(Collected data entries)
<<<<
theorem exec_channelSet (h : s.serves r .target u) (m : BitVec 8) (ch : BitVec 16) (w0 : BitVec 64) (clear : Bool) :
    exec (.channelSet r m ch w0 clear) s =
      .next ((State.answered r (u.doChannelSet m.toNat ch.toNat w0.toNat clear)).keeping s) :=
  serve_of_serves (serves_entry h (.inl rfl) _) false (State.doChannelSet m.toNat ch.toNat w0.toNat clear)

variable {m ch : Nat} (w0 : Nat) (clear : Bool)

theorem doChannelSet_badChannel (hc : 7 < m ∨ 4095 < ch) : u.doChannelSet m ch w0 clear = (u, just stBADPARAM) :=
  if_pos hc

section
variable (hm : m ≤ 7) (hc : ch ≤ 4095)
include hm hc

theorem doChannelSet_absent (hp : u.present m = false) : u.doChannelSet m ch w0 clear = (u, just stNOCORE) := by
  rw [State.doChannelSet, if_neg (by omega), if_pos (by simp [hp])]

variable (hp : u.present m = true)
include hp

theorem doChannelSet_busy (hi : u.chanIdle m ch = false) : u.doChannelSet m ch w0 clear = (u, just stBUSY) := by
  rw [State.doChannelSet, if_neg (by omega), if_neg (by simp [hp]), if_pos (by simp [hi])]

variable (hi : u.chanIdle m ch = true) {w0 : Nat}
include hi

theorem doChannelSet_noJob (hv : bitOf w0 63 = true) (hj : u.jobValid (w0 % 64) = false) :
    u.doChannelSet m ch w0 clear = (u, just stNOJOB) := by
  rw [State.doChannelSet, if_neg (by omega), if_neg (by simp [hp]), if_neg (by simp [hi]), if_pos (by simp [hv, hj])]

theorem doChannelSet_writes (hj : bitOf w0 63 = true → u.jobValid (w0 % 64) = true) :
    u.doChannelSet m ch w0 clear =
      let t := u.setCtx m ch 0 (ctxMask w0)
      (if clear then [2, 3, 4, 5, 6].foldl (fun x k => x.setCtx m ch k 0) t else t, just stSUCCESS) := by
  rw [State.doChannelSet, if_neg (by omega), if_neg (by simp [hp]), if_neg (by simp [hi]),
    if_neg (by simpa using hj)]

end
end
>>>>
Return all lines in the entries above that carry the word "variable".

» EXERCISE OUTPUT:
variable {m ch : Nat} (w0 : Nat) (clear : Bool)
variable (hm : m ≤ 7) (hc : ch ≤ 4095)
variable (hp : u.present m = true)
variable (hi : u.chanIdle m ch = true) {w0 : Nat}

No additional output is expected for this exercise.